The lawsuit, Banks v. City of Tacoma, was filed by the ACLU-WA on behalf of African-American community leaders who sought public records related to the police department’s use of a surveillance device known as a “cell site simulator.” Plaintiffs are concerned about the effect of police surveillance in the community, particularly on young people.
Known more commonly as “StingRays,” cell site simulators mimic cell phone towers in order to get all nearby cellular devices to connect with them. Once connected, the cell site simulator is able to lead law enforcement to the cell phone they are looking for. But due to the indiscriminate nature of how it operates, the cell site simulator also can temporarily disable all nearby phones and can be set up to capture sensitive personal information from phones belonging to anyone who happens to be nearby.
In the decision, Whitener called the city’s responses to plaintiffs’ public records requests about the cell site simulator “troubling in many regards” and found it “showed a lack of proper training and/or supervision, negligence, and unreasonableness in any explanations given for noncompliance.”
The court had already ruled in April that the city violated the state’s Public Records Act (PRA) by failing to conduct an adequate search for public records and by failing to provide and delaying the provision of 11 documents that should have been made public.
Tacoma’s use of its cell site simulator became a subject of public controversy in 2014, when local judges learned they had not been told that the devices were being used since 2008, how the devices work, or that they collect information of people not suspected of criminal activity. Tacoma was also using the cell site simulator on behalf of neighboring cities and counties, without the public’s knowledge. One detective stated under oath that officers continue to intentionally omit any mention of cell site simulators in their case reports to prevent disclosure to the public.
In response to these revelations, the Washington Legislature in 2015 unanimously placed limitations on the use of cell site simulators by police departments. The law requires law enforcement to provide judges with specific details about cell site simulators and how they will be used in a given case.

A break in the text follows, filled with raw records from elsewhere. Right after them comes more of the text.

-- ==== Sys2Proof/Tests/Slice0.lean ====
section
/-! SUPPORT. The model's own tests. Expected values come from spec/95_test_vectors.md, which derives them from the rules, or,
for the decoding tests, from a word written out bit by bit from the formats of spec/30_encoding.md R85 to R93. A witness
theorem gives, for the statement it is named after, states and operands that meet the statement's hypotheses, each clause at
a boundary value of its range. -/

open Sys2Proof Sys2Proof.Machine

namespace Sys2Proof.Tests

/-! ### Helpers -/

/-- The start state of spec/95_test_vectors.md: the word at 0x3000, everything else at reset. -/
def start (w : Nat) : State := State.reset.withFetchWord 16 w

/-- The same at another address. -/
def startAt (a : Word) (w : Nat) : State := (State.reset.setPc a).withFetchWord 16 w

/-- A word put into memory. -/
def poke (a v : Word) (s : State) : State := { s with mem := s.mem.setWord a v }

/-- Pending characters. -/
def pending (q : List Byte) (s : State) : State := { s with kbdQ := q }

/-- A value of the condition register. -/
def withCond (c : Cond) (s : State) : State := { s with cond := c }

/-- A run state. -/
def withRun (r : RunState) (s : State) : State := { s with run := r }

/-- The next state of an outcome. -/
def nextOf : Host.Outcome State Fault Refusal → Option State
  | .next t => some t
  | .fault _ => none
  | .refused _ => none

/-- What is seen of the state after one step. -/
def see {α : Type} (f : State → α) (s : State) : Option α := (nextOf (step s)).map f

/-- A register, `cond` and `pc`. -/
def rcp (r : Reg) (t : State) : Word × Cond × Word := (t.reg r, t.cond, t.pc)

theorem exists_next {o : Host.Outcome State Fault Refusal} (h : (nextOf o).isSome = true) : ∃ t, o = .next t := by
  cases o with
  | next t => exact ⟨t, rfl⟩
  | fault r => cases h
  | refused r => cases h

/-! ### WellFormed refuses the ill-formed term of each check -/

theorem test_wellFormed_refuses_service_vectors :
    [0x20#8, 0x21#8, 0x22#8, 0x23#8, 0x24#8, 0x25#8].all (fun v => !(Instr.trapUnknown 0#4 v).wellFormed) = true := by decide

theorem test_wellFormed_admits_the_neighbours :
    [0x1F#8, 0x26#8].all (fun v => (Instr.trapUnknown 0xF#4 v).wellFormed) = true := by decide

/-! ### Decoding, each word bit by bit from its format; ignored bits set to 1 where the format has them -/

theorem test_decode_addReg : decodeWord 0b0001_010_011_0_11_100#16 = .addReg .r2 .r3 .r4 := by decide
theorem test_decode_addImm : decodeWord 0b0001_011_101_1_10000#16 = .addImm .r3 .r5 0b10000#5 := by decide
theorem test_decode_andReg : decodeWord 0b0101_100_101_0_11_110#16 = .andReg .r4 .r5 .r6 := by decide
theorem test_decode_andImm : decodeWord 0b0101_010_001_1_00001#16 = .andImm .r2 .r1 0b00001#5 := by decide
theorem test_decode_not : decodeWord 0b1001_001_010_000000#16 = .not .r1 .r2 := by decide
theorem test_decode_br : decodeWord 0b0000_1_0_1_100000001#16 = .br true false true 0b100000001#9 := by decide
theorem test_decode_jmp : decodeWord 0b1100_111_011_111111#16 = .jmp .r3 := by decide
theorem test_decode_jsr : decodeWord 0b0100_1_10000000001#16 = .jsr 0b10000000001#11 := by decide
theorem test_decode_jsrr : decodeWord 0b0100_0_11_010_111111#16 = .jsrr .r2 := by decide
theorem test_decode_ld : decodeWord 0b0010_001_100000010#16 = .ld .r1 0b100000010#9 := by decide
theorem test_decode_ldi : decodeWord 0b1010_010_000000001#16 = .ldi .r2 0b000000001#9 := by decide
theorem test_decode_ldr : decodeWord 0b0110_001_010_100001#16 = .ldr .r1 .r2 0b100001#6 := by decide
theorem test_decode_lea : decodeWord 0b1110_111_000000101#16 = .lea .r7 0b000000101#9 := by decide
theorem test_decode_st : decodeWord 0b0011_001_111111111#16 = .st .r1 0b111111111#9 := by decide
theorem test_decode_sti : decodeWord 0b1011_110_000001111#16 = .sti .r6 0b000001111#9 := by decide
theorem test_decode_str : decodeWord 0b0111_001_010_000011#16 = .str .r1 .r2 0b000011#6 := by decide
theorem test_decode_traps :
    [0b1111_1111_00100000#16, 0b1111_0000_00100001#16, 0b1111_0000_00100010#16, 0b1111_0001_00100011#16,
      0b1111_1000_00100100#16, 0b1111_1010_00100101#16].map decodeWord =
    [.trapGetc, .trapOut, .trapPuts, .trapIn, .trapPutsp, .trapHalt] := by decide
theorem test_decode_trapUnknown : decodeWord 0b1111_0101_00100110#16 = .trapUnknown 0b0101#4 0b00100110#8 := by decide
theorem test_decode_reserved1000 : decodeWord 0b1000_000000000001#16 = .reserved1000 0b000000000001#12 := by decide
theorem test_decode_reserved1101 : decodeWord 0b1101_000100100011#16 = .reserved1101 0b000100100011#12 := by decide

theorem test_decodeBytes_high_byte_first :
    decodeBytes [0xF0#8, 0x25#8, 0x12#8] = .ok (.trapHalt, [0x12#8]) := by rfl
theorem test_decodeBytes_refuses_half_a_word : decodeBytes [0xF0#8] = .error .truncated := by rfl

It also places limitations on retention of data by requiring that any incidental information collected from bystanders not be used and be deleted promptly.
After the law went into effect, community leaders from Tacoma filed a public records request seeking documents regarding when and how Tacoma police had used the cell site simulator, the capabilities of the device, and whether and how the department complied with the new law.
When the department failed to adequately fulfill their request, the ACLU-WA in 2016 filed suit on plaintiffs’ behalf to enforce the PRA. The plaintiffs intend to use proceeds from the case to further police accountability and transparency in Tacoma.